How do I calculate the most profit-dense combination in the most efficient way?

I have a combinations problem that's bothering me. I'd like someone to give me their thoughts and point out if I'm missing some obvious solution that I may have overlooked.
Let's say that there is a shop that buys all of its supplies from one supplier. The supplier has a list of items for sale. Each item has the following attributes:
size, cost, quantity, m, b
m and b are constants in the following equation:
sales = m * (price) + b
This line slopes downward. The equation tells me how many of that item I will be able to sell if I charge that particular price. Each item has its own m and b values.
Let's say that the shop has limited storage space, and limited funds. The shop wants to fill its warehouse with the most profit-dense items possible.
(By the way, profit density = profit/size. I'm defining that profit density be only with regard to the items size. I could work with the density with regard to size and cost, but to do that I'd have to know the cost of warehouse space. That's not a number I know currently, so I'm just going to use size.)
The profit density of items drops the more you buy (see below.)
If I flip the line equation, I can see what price I'd have to charge to sell some given amount of the item in some given period of time.
price = (sales-b)/m
So if I buy n items and wanted to sell all of them, I'd have to charge
price = (n-b)/m
The revenue from this would be
price*n = n*(n-b)/m
The profit would be
price*n-n*cost = n*(n-b)/m - n*cost
and the profit-density would be
(n*(n-b)/m - n*cost)/(n*size)
or, equivalently
((n-b)/m - cost)/size
So let's say I have a table containing every available item, and each item's profit-density.
The question is, how many of each item do I buy in order to maximise the amount of money that the shop makes?
One possibility is to generate every possible combination of items within the bounds of cost and space, and choose the combo with the highest profitability. In a list of 1000 items, this takes too long. (I tried this and it took 17 seconds for a list of 1000. Horrible.)
Another option I tried (on paper) was to take the top two most profitable items on the list. Let's call the most profitable item A, the 2nd-most profitable item B, and the 3rd-most profitable item C. I buy as many of item A as I can until it's less profitable than item B. Then I repeat this process using B and C, for every item in the list.
It might be the case however, that after buying item B, item A is again the most profitable item, more so than C. So this would involve hopping from the current most profitable item to the next until the resources are exhausted. I could do this, but it seems like an ugly way to do it.
I considered dynamic programming, but since the profit-densities of the items change depending on the amount you buy, I couldn't come up with a resolution for this.
I've considered multiple-linear regression, and by 'consider' I mean I've said to myself "is multi-linear regression an option?" and then done nothing with it.
My spidey-sense tells me that there's a far more obvious method staring me in the face, but I'm not seeing it. Please help me kick myself and facepalm at the same time.

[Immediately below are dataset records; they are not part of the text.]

-- ==== Sys2Proof/Syntax.lean ====
section
/-!
DEFINITION. The fifteen commands of CORE, one constructor per row of spec/opcode_table.json (30_encoding.md R97), their
operand forms (R91), and a command as the script language writes it (R103).
-/

namespace Sys2Proof

/-- A command of CORE with its operand as it stands: unsigned, not extended, not scaled (30_encoding.md R91, R97). -/
inductive Instr where
  /-- `NOP`, 44_system.md R231 -/
  | nop
  /-- `INIT`, 44_system.md R233 -/
  | init
  /-- `KCLR`, 40_key_and_seed.md R122 -/
  | kclr
  /-- `KEYB b`, 40_key_and_seed.md R123 -/
  | keyb (b : BitVec 8)
  /-- `SEED`, 40_key_and_seed.md R125 -/
  | seed
  /-- `ASEED`, 40_key_and_seed.md R131 -/
  | aseed
  /-- `NEXT`, 41_step.md R150 -/
  | next
  /-- `WORD`, 42_derived_outputs.md R170 -/
  | word
  /-- `SNAP`, 43_snapshot_restore.md R190 -/
  | snap
  /-- `SHRD a`, 43_snapshot_restore.md R195 -/
  | shrd (a : BitVec 12)
  /-- `LDBEG`, 43_snapshot_restore.md R198 -/
  | ldbeg
  /-- `LDSYM v`, 43_snapshot_restore.md R200 -/
  | ldsym (v : BitVec 12)
  /-- `RSTR`, 43_snapshot_restore.md R205 -/
  | rstr
  /-- `RDCSR n`, 44_system.md R236 -/
  | rdcsr (n : BitVec 12)
  /-- `CLRE`, 44_system.md R239 -/
  | clre
  deriving DecidableEq, Repr

/-- The four operand forms (30_encoding.md R91). -/
inductive Form where
  | Z
  | B
  | V
  | A
  deriving DecidableEq, Repr

/-- The mnemonics of the opcode map (30_encoding.md R97), in the order of their opcodes. -/
inductive Mnemonic where
  | NOP | INIT | KCLR | KEYB | SEED | ASEED | NEXT | WORD | SNAP | SHRD | LDBEG | LDSYM | RSTR | RDCSR | CLRE
  deriving DecidableEq, Repr

/-- The operand form of a mnemonic (30_encoding.md R91). -/
def Mnemonic.form : Mnemonic → Form
  | .KEYB => .B
  | .LDSYM => .V
  | .SHRD => .A
  | .RDCSR => .A
  | .NOP => .Z
  | .INIT => .Z
  | .KCLR => .Z
  | .SEED => .Z
  | .ASEED => .Z
  | .NEXT => .Z
  | .WORD => .Z
  | .SNAP => .Z
  | .LDBEG => .Z
  | .RSTR => .Z
  | .CLRE => .Z

/-- The mnemonic of a command. -/
def Instr.mnemonic : Instr → Mnemonic
  | .nop => .NOP
  | .init => .INIT
  | .kclr => .KCLR
  | .keyb _ => .KEYB
  | .seed => .SEED
  | .aseed => .ASEED
  | .next => .NEXT
  | .word => .WORD
  | .snap => .SNAP
  | .shrd _ => .SHRD
  | .ldbeg => .LDBEG
  | .ldsym _ => .LDSYM
  | .rstr => .RSTR
  | .rdcsr _ => .RDCSR
  | .clre => .CLRE

/-- A command as the script language writes it: a mnemonic and, after it, an operand or none (30_encoding.md R103). -/
structure ScriptCmd where
  mnemonic : Mnemonic
  operand  : Option Nat
  deriving DecidableEq, Repr

/-- The script line of a command. -/
def Instr.toScript : Instr → ScriptCmd
  | .keyb b => ⟨.KEYB, some b.toNat⟩
  | .shrd a => ⟨.SHRD, some a.toNat⟩
  | .ldsym v => ⟨.LDSYM, some v.toNat⟩
  | .rdcsr n => ⟨.RDCSR, some n.toNat⟩
  | .nop => ⟨.NOP, none⟩
  | .init => ⟨.INIT, none⟩
  | .kclr => ⟨.KCLR, none⟩
  | .seed => ⟨.SEED, none⟩
  | .aseed => ⟨.ASEED, none⟩
  | .next => ⟨.NEXT, none⟩
  | .word => ⟨.WORD, none⟩
  | .snap => ⟨.SNAP, none⟩
  | .ldbeg => ⟨.LDBEG, none⟩
  | .rstr => ⟨.RSTR, none⟩
  | .clre => ⟨.CLRE, none⟩

end Sys2Proof
end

If you treat this as a simple exercise in multivariate optimization, where the controllable variables are the quantities bought, then you are optimizing a quadratic function subject to a linear constraint.
If you use a Lagrange multiplier and differentiate then you get a linear equation for each quantity variable involving itself and the Lagrange multiplier as the only unknowns, and the constraint gives you a single linear equation involving all of the quantities. So write each quantity as a linear function of the Lagrange multiplier and substitute into the constraint equation to get a linear equation in the Lagrange multiplier. Solve this and then plug the Lagrange multiplier into the simpler equations to get the quantities.
This gives you a solution if you are allowed to buy fractional and negative quantities of things if required. Clearly you are not, but you might hope that nothing is very negative and you can round the non-integer quantities to get a reasonable answer. If this isn't good enough for you, you could use it as a basis for branch and bound. If you make an assumption on the value of one of the quantities and solve for the others in this way, you get an upper bound on the possible best answer - the profit predicted neglecting real world constraints on non-negativity and integer values will always be at least the profit earned if you have to comply with these constraints.

You can treat this as a dynamic programming exercise, to make the best use of a limited resource.
As a simple example, consider just satisfying the constraint on space and ignoring that on cost. Then you want to find the items that generate the most profit for the available space. Choose units so that expressing the space used as an integer is reasonable, and then, for i = 1 to number of items, work out, for each integer value of space up to the limit, the selection of the first i items that gives the most return for that amount of space. As usual, you can work out the answers for i+1 from the answers for i: for each value from 0 up to the limit on space just consider all possible quantities of the i+1th item up to that amount of space, and work out the combined return from using that quantity of the item and then using the remaining space according to the answers you have already worked out for the first i items. When i reaches the total number of items you will be working out the best possible return for the problem you actually want to solve.
If you have constraints for both space and cost, then the state of the dynamic program is not the single variable (space) but a pair of variables (space, cost) but you can still solve it, although with more work. Consider all possible values of (space, cost) from (0, 0) up to the actual constraints - you have a 2-dimensional table of returns to compute instead of a single set of values from 0 to max-space. But you can still work from i=1 to N, computing the highest possible return for the first i items for each limit of (space, cost) and using the answers for i to compute the answers for i+1.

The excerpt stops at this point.